What might give you a bad result is if you go into a tailor with little knowledge but some very determined ideas which are really bad ideas because of your lack of knowledge. Then the tailor is stuck between going with your bad ideas and producing something ridiculous, or trying to argue you out of your bad ideas. I don't think it's a crime to go in with little knowledge, but an open mind and an attitude that you're willing to accept your tailor's advice and guidance, since he knows what he's doing and you don't.

post #117 of 221
Adamwill summed it pretty well.

For bespoke find a tailor you like and trust and can work together with. Its an important relationship. You can learn alot about the craft of tailoring from a good one. They can help you develop and refine both your clothing and your sense of style...

I have just started to work with a good bespoke guy and I am learning many nuances that i was oblivious to before. I am coming to realize good tailoring is both a craft and an art. And it sounds like you have the money to find a good tailor to help you on the journey. And I am finding the journey to be quite enjoyable. There is so much in mens fashion to learn about.... Just continue exploring....and find a good tailor!

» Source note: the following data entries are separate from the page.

/-- The exchange `x` and the register, `m` before and `m'` after, are what a transition (or none) leads to: the new value in
both where it succeeded, and otherwise no result and the old register (R152, R153). -/
def Exchange.Records (x : Exchange) (m m' : Msr) : Option MonoStep → Prop
  | some (.moved n _) => x.monoValue? = some n.packed ∧ m' = n
  | some (.failed _) => x.monoValue? = none ∧ m' = m
  | none => x.monoValue? = none ∧ m' = m

theorem exec_mono_records {s : State} {outcome : MonoStep} (hi : decode Config.hasUuid s.cur.req.cmd = .instr .mono)
    (h : monoStep Config.monoOvf s.msr s.reqTs s.cur.ent = outcome) :
    ∃ m d r, exec .mono s = .next (s.finish m d r)
      ∧ Exchange.Records { who := s.cur.who, req := s.cur.req, draws := d, rsp := r } s.msr m (some outcome) := by
  cases outcome with
  | failed k => exact ⟨_, _, _, exec_mono_failed h, Exchange.monoValue?_of_mono (Exchange.instr?_eq_some hi), rfl⟩
  | moved n used =>
    refine ⟨_, _, _, exec_mono_moved h, ?_, rfl⟩
    rw [Exchange.monoValue?_of_mono (Exchange.instr?_eq_some hi), Response.value_val, Option.map_some, BitVec.toNat_append]
    rfl

theorem exec_genm_records {s : State} {outcome : MonoStep} (hi : decode Config.hasUuid s.cur.req.cmd = .instr .genm)
    (h : monoStep Config.monoOvf s.msr s.nowValue s.cur.ent = outcome) :
    ∃ m d r, exec .genm s = .next (s.finish m d r)
      ∧ Exchange.Records { who := s.cur.who, req := s.cur.req, draws := d, rsp := r } s.msr m (some outcome) := by
  cases outcome with
  | failed k => exact ⟨_, _, _, exec_genm_failed h, Exchange.monoValue?_of_genm (Exchange.instr?_eq_some hi), rfl⟩
  | moved n used =>
    refine ⟨_, _, _, exec_genm_moved h, ?_, rfl⟩
    rw [Exchange.monoValue?_of_genm (Exchange.instr?_eq_some hi), Response.text_str, Option.map_some,
      b32dec_b32enc (n.packed_lt.trans (by decide))]

/-- A step on a request completes it, and its exchange and the register are those of the transition it asks for. -/
theorem step_records {s : State} {o : Offer} {rest : List Move} (ha : s.agenda = .present o :: rest) :
    ∃ m d r, step s = .next ((s.accept o rest).finish m d r)
      ∧ Exchange.Records { who := o.who, req := o.req, draws := d, rsp := r } s.msr m (o.transition? s.msr) := by
  rw [Offer.transition?]
  cases hd : decode Config.hasUuid o.req.cmd with
  | illegal why =>
    rw [Offer.candidate?_of_illegal hd, step_present ha]
    exact ⟨_, _, _, runCommand_of_illegal hd, Exchange.monoValue?_of_illegal (Exchange.instr?_eq_none hd), rfl⟩
  | instr i =>
    rw [step_of_instr ha hd]
    have other (hw : writesMsr i = false) : ∃ m d r, exec i (s.accept o rest) = .next ((s.accept o rest).finish m d r)
        ∧ Exchange.Records { who := o.who, req := o.req, draws := d, rsp := r } s.msr m
          (o.candidate?.map fun now => monoStep Config.monoOvf s.msr now o.ent) := by
      obtain ⟨m, d, r, he, hm⟩ := exec_finishes i (s.accept o rest)
      rw [Offer.candidate?_of_other hd hw]
      exact ⟨m, d, r, he, Exchange.monoValue?_of_other (Exchange.instr?_eq_some hd) hw, hm hw⟩
    cases i with
    | mono =>
      rw [Offer.candidate?_of_mono hd]
      exact exec_mono_records (s := s.accept o rest) hd rfl
    | genm =>
      rw [Offer.candidate?_of_genm hd]
      exact exec_genm_records (s := s.accept o rest) hd rfl
    | _ => exact other rfl

/-- The same of a step whose newest exchange is given. -/
theorem Exchange.records_of_step {s t : State} {o : Offer} {rest : List Move} {x : Exchange}
    (ha : s.agenda = .present o :: rest) (h : step s = .next t) (hx : t.trace.head? = some x) :
    x.Records s.msr t.msr (o.transition? s.msr) := by
  obtain ⟨m, d, r, he, hr⟩ := step_records ha
  cases he.symm.trans h
  cases hx
  exact hr

section
variable {x : Exchange} {m m' : Msr} {outcome? : Option MonoStep}

theorem Exchange.Records.of_none (h : x.Records m m' outcome?) (hx : x.monoValue? = none) : m' = m := by
  rcases outcome? with _ | ⟨n, used⟩ | k
  · exact h.2
  · exact nomatch hx.symm.trans h.1
  · exact h.2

Tom Ford is good, but a well tailored suit that fits you well is even better! I cannot emphasize enough the importance of good tailoring. A poorly tailored Tom Ford suit can also look like crap, just a very well made stylish piece of crap. Someone had a pic of Tom Hanks in a poorly fitting TF suit and indeed it looked like expensive well made crap.
post #118 of 221
Dunno, his TF suits look pretty freaking good to me. Plus its Tom Ford.
post #119 of 221
As others have said keep the Tom Ford if you like the look. No other RTW I know of offer that kind of aesthetics. I have gone through RTW, MTM and bespoke. The bespoke was good but not amazing enough for the time it takes. I would avoid going to a bespoke tailor and ask for TF style, you will most likely get a disaster. I will always respect the house style with variations to experiment once you have done enough suits with him, not on first try, and not a total deviation.
post #120 of 221
You don't really need any expertise to go and have your first bespoke suit made.
Go to one of the top tailors in London or Italy and just ask for their house cut. Do a little research first to see which house cut appeals to you most.
Really excellent tailors won't let you deviate from their house cut anyway, no matter how much of an iExpert you become.
They'll have all the cloth books to hand and guide you towards an appropriate decision. They'll also be happy to teach a little about their craft.
If you have money to play with, the best thing to do is go forth and play!



Those people saying "stick to TF if you like TF" are not offering good advice.
If you want to develop tailoring into a real hobby, chances are you're going to fall out of love with TF pretty quickly, since TF doesn't offer bespoke tailoring.
And TF's styling is also quite funky and out of kilter with traditional bespoke tailoring.
So if you have plans on falling in love with bespoke tailoring, then you have no option but to cross TF off your list in the long run.
(Unless of course you have no real interest in tailoring per se -- but rather you're more interested in status-seeking, glamour, and all the rest that is associated with expensive suits.)